EXERCISE: The only thing to send back is the number of lines below that hold the string "match".

Saved entries:
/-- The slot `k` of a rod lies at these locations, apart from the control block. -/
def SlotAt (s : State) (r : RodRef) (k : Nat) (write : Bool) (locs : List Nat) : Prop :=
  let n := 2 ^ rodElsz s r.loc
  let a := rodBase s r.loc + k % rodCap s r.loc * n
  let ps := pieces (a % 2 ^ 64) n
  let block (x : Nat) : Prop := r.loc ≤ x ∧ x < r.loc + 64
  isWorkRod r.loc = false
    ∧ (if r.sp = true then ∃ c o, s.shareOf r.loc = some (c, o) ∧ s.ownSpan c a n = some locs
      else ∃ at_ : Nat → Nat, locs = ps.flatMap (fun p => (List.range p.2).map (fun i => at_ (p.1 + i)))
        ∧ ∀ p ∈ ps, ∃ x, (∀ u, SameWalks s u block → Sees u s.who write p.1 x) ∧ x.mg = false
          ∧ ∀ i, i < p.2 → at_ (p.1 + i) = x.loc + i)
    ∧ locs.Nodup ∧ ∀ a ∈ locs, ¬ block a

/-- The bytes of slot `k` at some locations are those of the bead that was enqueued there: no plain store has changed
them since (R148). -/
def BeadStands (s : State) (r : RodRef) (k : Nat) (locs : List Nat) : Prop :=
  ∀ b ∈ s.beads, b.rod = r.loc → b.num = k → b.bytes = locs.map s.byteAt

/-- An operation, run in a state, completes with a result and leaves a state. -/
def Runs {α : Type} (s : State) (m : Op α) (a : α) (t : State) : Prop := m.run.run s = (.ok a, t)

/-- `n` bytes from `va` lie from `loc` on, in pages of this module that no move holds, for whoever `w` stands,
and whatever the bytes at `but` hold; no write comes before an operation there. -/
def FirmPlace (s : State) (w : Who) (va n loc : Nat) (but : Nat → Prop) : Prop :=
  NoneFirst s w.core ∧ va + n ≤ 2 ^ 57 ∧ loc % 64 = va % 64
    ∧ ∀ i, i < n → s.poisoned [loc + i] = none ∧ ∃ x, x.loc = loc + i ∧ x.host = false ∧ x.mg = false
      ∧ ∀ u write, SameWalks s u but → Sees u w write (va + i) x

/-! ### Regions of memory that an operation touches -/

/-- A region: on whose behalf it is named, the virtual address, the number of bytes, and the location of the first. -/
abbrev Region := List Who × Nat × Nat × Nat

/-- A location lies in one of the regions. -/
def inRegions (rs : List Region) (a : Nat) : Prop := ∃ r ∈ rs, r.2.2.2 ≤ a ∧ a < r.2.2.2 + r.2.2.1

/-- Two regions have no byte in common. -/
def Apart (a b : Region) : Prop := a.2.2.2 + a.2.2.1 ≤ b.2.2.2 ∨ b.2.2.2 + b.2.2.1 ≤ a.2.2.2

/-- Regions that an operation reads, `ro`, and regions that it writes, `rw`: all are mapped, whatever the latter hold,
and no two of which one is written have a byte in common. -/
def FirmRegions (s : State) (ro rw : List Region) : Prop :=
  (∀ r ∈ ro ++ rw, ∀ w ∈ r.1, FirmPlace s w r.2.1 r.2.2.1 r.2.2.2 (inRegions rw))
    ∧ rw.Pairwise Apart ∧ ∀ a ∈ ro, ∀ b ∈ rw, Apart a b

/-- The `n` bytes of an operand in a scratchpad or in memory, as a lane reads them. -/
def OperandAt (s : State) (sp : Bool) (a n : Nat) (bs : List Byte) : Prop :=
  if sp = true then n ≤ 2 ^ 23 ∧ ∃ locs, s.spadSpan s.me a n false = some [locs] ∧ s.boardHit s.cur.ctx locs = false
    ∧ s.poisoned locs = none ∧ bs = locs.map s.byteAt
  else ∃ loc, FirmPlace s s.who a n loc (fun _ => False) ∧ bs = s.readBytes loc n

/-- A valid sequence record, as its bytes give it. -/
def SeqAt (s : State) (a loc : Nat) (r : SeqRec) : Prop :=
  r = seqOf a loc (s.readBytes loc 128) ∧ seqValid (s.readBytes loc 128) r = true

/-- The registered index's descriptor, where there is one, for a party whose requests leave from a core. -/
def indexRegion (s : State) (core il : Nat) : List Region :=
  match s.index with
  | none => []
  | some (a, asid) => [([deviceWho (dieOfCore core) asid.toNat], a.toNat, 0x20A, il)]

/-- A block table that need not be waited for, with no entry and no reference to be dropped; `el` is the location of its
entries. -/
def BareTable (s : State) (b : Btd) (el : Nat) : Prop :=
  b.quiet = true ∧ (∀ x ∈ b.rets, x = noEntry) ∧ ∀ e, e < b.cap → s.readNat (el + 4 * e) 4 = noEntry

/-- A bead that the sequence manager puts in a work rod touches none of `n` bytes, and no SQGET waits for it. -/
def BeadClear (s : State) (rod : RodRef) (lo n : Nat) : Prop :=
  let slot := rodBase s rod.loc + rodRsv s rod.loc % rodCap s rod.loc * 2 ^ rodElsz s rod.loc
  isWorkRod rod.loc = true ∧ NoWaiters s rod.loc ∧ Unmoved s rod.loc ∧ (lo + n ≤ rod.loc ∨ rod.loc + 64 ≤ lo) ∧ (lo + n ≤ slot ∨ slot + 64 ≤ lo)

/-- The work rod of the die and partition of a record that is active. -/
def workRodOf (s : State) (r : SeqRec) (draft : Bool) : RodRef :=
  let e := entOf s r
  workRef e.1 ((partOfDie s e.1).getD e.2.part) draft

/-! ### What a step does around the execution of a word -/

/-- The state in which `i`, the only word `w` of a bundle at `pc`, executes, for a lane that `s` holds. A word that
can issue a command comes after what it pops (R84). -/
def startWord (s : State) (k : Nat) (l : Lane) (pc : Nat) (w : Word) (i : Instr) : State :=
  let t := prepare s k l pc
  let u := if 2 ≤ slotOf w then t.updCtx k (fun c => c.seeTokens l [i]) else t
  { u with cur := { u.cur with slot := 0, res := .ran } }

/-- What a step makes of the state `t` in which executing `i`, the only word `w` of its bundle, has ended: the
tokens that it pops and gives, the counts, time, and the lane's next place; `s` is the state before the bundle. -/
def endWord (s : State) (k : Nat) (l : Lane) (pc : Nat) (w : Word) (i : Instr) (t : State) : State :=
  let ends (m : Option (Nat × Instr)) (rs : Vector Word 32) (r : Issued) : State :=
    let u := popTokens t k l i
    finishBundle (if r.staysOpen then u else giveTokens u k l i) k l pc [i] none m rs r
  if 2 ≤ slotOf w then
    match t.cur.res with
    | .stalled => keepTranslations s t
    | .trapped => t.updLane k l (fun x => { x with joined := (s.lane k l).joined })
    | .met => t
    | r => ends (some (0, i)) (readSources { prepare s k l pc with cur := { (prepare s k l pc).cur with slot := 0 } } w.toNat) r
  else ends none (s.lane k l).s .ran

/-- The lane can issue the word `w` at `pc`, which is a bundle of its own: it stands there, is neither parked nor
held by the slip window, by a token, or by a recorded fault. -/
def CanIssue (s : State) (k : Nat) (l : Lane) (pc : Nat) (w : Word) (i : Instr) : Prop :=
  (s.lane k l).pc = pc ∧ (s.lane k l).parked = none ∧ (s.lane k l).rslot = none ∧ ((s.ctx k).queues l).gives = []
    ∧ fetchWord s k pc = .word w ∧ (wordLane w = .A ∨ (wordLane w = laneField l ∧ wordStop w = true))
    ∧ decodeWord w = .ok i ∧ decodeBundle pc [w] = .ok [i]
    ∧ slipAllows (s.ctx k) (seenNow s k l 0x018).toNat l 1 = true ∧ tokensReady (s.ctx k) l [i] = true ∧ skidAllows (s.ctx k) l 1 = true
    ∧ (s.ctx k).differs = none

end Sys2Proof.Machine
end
* * *
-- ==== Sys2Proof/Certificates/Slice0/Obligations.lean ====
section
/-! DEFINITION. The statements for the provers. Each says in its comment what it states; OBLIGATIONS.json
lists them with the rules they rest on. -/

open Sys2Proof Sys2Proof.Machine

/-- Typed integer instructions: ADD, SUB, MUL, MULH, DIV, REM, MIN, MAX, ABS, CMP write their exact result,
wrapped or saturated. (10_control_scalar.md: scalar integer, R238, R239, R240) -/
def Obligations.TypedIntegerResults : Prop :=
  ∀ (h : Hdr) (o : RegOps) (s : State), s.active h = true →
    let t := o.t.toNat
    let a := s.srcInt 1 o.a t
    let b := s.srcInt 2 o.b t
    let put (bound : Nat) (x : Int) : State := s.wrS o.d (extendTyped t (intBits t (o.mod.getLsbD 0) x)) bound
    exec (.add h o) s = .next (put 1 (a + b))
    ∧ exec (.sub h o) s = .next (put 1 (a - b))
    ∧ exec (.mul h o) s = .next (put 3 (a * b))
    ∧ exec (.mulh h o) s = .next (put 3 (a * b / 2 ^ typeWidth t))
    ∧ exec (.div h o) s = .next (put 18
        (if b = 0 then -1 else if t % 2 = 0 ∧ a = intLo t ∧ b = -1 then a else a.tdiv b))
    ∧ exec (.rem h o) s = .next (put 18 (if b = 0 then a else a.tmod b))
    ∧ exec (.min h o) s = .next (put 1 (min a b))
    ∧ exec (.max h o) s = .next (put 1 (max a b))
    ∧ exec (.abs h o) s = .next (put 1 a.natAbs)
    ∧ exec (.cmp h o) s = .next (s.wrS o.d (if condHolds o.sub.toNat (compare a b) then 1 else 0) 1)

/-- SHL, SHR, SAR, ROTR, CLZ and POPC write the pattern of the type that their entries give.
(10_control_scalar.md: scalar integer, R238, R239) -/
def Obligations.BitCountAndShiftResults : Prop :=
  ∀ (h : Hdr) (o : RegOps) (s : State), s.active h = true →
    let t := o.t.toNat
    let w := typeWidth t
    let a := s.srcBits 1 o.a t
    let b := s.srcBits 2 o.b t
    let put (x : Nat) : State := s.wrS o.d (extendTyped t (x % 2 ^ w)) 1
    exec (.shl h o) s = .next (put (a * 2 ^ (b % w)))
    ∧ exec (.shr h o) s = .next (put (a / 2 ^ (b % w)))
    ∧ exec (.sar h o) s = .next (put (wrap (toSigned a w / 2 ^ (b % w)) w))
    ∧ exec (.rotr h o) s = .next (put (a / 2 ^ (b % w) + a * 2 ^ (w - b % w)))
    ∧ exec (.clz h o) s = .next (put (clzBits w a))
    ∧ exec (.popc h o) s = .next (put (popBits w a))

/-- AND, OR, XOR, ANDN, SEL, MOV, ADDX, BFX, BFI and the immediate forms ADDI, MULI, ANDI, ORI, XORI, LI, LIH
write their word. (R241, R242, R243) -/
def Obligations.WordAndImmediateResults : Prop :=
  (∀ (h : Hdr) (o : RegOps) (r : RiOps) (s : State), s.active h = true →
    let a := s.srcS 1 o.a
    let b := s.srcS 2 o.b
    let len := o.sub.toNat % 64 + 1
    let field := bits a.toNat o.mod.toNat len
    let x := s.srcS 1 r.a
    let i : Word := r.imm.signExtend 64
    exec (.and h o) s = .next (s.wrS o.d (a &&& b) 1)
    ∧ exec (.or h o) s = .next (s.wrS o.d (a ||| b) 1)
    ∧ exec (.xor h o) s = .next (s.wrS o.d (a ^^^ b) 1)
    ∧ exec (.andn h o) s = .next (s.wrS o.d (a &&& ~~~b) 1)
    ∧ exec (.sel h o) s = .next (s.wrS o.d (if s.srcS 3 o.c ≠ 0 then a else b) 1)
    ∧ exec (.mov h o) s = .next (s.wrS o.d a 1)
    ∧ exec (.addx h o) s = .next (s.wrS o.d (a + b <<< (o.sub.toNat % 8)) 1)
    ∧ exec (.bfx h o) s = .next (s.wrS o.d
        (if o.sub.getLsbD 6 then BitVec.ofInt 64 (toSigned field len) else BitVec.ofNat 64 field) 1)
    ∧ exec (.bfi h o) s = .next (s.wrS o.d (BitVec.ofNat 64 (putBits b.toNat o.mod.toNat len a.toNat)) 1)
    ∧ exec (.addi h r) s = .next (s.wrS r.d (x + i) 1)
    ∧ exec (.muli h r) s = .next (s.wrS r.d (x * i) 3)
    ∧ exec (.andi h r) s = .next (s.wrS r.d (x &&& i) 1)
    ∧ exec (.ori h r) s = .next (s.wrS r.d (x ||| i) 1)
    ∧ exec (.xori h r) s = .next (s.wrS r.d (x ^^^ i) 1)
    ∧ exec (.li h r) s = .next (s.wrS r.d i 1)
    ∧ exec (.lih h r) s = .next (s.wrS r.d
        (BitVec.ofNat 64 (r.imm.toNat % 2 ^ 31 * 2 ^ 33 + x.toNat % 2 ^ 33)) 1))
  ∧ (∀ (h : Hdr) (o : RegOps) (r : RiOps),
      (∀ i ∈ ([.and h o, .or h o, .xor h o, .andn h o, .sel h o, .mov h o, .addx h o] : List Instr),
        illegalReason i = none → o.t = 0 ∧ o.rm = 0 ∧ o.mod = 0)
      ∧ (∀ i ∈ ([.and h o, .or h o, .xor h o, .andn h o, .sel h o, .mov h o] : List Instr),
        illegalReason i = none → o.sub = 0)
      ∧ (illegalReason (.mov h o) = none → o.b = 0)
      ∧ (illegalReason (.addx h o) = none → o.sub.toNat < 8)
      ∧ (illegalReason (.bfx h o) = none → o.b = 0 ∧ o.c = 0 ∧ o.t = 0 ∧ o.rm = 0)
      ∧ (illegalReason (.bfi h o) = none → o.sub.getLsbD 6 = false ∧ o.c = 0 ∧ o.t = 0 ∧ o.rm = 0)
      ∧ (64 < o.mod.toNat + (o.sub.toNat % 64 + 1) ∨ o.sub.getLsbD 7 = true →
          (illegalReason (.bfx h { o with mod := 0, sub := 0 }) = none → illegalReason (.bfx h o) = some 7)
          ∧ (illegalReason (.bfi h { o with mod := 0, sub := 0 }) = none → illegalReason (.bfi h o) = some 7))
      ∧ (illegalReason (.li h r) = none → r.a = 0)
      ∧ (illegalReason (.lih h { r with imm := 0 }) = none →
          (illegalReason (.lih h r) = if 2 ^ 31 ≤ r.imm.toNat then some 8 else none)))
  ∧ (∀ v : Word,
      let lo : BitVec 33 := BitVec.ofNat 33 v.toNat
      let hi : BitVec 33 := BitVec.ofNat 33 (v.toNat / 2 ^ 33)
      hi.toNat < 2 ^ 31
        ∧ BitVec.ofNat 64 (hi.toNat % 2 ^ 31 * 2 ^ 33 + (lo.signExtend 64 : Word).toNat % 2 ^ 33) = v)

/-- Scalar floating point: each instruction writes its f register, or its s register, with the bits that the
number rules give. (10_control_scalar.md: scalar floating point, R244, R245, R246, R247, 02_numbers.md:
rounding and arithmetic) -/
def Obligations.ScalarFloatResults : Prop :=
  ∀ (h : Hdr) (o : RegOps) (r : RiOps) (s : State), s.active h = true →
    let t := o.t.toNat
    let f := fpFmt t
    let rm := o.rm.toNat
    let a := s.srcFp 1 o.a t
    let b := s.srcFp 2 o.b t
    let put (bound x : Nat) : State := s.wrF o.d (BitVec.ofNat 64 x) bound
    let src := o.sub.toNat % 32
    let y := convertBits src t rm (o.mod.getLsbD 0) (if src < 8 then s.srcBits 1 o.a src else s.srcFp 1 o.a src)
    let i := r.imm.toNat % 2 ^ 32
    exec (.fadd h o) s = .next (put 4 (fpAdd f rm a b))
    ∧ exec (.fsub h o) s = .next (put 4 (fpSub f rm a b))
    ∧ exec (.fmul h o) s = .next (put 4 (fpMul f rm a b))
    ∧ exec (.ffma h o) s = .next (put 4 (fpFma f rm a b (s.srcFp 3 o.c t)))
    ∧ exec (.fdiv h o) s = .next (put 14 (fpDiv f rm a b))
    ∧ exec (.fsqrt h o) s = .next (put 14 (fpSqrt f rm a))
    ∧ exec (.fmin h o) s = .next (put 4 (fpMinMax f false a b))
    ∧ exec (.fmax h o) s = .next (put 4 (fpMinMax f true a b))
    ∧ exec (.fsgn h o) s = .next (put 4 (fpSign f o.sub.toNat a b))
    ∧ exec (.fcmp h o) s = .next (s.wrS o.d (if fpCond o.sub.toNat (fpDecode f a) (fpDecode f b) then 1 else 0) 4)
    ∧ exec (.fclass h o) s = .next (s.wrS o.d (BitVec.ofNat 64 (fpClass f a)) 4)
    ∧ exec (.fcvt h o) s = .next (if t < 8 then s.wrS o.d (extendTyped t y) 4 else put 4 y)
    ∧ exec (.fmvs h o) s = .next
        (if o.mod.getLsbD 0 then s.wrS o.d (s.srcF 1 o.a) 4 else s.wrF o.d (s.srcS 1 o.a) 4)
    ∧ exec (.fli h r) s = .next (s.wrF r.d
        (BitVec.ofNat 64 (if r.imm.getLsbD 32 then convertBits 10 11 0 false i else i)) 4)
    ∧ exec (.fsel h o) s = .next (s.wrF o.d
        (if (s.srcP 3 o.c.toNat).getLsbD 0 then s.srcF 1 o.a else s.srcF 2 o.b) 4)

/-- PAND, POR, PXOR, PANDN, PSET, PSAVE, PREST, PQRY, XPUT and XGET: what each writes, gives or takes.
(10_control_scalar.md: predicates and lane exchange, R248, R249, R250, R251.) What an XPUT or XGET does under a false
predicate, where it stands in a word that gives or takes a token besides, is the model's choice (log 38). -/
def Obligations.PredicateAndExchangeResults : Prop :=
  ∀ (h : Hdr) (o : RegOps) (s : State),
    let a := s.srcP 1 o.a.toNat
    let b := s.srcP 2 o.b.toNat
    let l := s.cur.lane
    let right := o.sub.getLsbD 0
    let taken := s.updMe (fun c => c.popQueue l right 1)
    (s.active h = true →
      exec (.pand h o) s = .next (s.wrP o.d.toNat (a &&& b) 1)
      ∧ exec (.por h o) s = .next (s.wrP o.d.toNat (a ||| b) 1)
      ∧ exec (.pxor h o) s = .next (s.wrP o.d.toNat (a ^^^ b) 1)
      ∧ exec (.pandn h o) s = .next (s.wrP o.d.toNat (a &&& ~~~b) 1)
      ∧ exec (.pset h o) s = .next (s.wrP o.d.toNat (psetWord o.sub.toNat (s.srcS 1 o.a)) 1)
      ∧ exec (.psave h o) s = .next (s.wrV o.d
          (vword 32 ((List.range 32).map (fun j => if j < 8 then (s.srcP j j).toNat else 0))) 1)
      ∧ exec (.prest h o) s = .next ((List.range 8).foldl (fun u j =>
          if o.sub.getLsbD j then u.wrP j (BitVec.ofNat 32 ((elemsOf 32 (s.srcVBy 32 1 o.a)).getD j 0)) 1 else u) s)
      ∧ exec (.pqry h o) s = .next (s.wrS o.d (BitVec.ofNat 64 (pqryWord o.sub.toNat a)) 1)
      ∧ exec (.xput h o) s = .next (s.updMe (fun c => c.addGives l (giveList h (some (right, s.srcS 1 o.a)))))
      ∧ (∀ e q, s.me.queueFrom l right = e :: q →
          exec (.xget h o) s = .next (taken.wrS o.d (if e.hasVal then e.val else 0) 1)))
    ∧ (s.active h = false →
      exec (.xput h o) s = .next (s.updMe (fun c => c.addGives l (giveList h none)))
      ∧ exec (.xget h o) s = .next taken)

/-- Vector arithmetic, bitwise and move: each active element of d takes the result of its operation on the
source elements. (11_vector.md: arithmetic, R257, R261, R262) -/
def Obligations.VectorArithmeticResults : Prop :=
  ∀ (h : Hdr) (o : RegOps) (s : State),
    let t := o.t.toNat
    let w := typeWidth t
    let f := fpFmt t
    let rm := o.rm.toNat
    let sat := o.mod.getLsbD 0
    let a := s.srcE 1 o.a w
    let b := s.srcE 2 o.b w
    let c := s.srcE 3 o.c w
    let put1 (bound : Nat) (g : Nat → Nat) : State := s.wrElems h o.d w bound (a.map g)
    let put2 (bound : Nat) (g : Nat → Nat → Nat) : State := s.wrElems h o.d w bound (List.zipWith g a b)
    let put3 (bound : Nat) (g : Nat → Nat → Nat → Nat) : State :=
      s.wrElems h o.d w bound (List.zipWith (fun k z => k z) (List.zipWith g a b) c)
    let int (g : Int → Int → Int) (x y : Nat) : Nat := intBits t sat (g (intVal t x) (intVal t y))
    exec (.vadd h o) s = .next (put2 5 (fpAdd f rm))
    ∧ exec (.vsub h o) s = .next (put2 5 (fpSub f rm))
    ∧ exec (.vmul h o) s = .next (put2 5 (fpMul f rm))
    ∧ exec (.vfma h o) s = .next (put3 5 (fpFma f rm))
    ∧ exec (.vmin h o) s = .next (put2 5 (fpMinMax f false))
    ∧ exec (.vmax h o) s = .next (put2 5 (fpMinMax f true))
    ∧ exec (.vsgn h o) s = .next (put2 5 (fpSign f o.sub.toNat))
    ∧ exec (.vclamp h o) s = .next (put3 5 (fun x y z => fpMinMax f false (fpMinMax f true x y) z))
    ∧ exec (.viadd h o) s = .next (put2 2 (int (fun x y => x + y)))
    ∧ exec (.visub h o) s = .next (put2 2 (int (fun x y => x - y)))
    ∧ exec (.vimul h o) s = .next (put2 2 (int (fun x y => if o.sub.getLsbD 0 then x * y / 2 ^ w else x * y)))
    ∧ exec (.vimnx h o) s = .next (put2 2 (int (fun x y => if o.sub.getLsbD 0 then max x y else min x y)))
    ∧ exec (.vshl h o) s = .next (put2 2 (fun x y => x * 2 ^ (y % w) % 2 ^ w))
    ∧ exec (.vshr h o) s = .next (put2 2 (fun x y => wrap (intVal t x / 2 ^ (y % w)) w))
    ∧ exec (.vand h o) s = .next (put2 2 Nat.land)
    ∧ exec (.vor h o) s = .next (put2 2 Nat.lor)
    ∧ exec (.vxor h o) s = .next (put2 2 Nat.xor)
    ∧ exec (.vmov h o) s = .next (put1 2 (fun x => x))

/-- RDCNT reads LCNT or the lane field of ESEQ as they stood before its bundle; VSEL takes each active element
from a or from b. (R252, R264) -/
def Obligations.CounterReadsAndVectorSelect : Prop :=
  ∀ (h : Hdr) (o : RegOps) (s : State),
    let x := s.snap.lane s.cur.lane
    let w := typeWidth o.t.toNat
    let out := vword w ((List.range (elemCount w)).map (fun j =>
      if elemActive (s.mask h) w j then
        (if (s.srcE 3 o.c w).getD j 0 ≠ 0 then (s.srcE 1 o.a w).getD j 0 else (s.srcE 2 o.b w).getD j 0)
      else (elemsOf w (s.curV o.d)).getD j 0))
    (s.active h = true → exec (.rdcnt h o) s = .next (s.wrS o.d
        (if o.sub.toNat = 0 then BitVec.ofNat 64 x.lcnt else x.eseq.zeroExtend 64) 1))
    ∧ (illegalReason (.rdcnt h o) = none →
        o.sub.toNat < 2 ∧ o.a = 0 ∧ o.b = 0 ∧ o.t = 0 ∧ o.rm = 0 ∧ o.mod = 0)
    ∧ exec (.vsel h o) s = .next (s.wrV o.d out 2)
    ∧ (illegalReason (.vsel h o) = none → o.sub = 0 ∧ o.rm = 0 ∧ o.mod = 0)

RESULT OF THIS EXERCISE: 2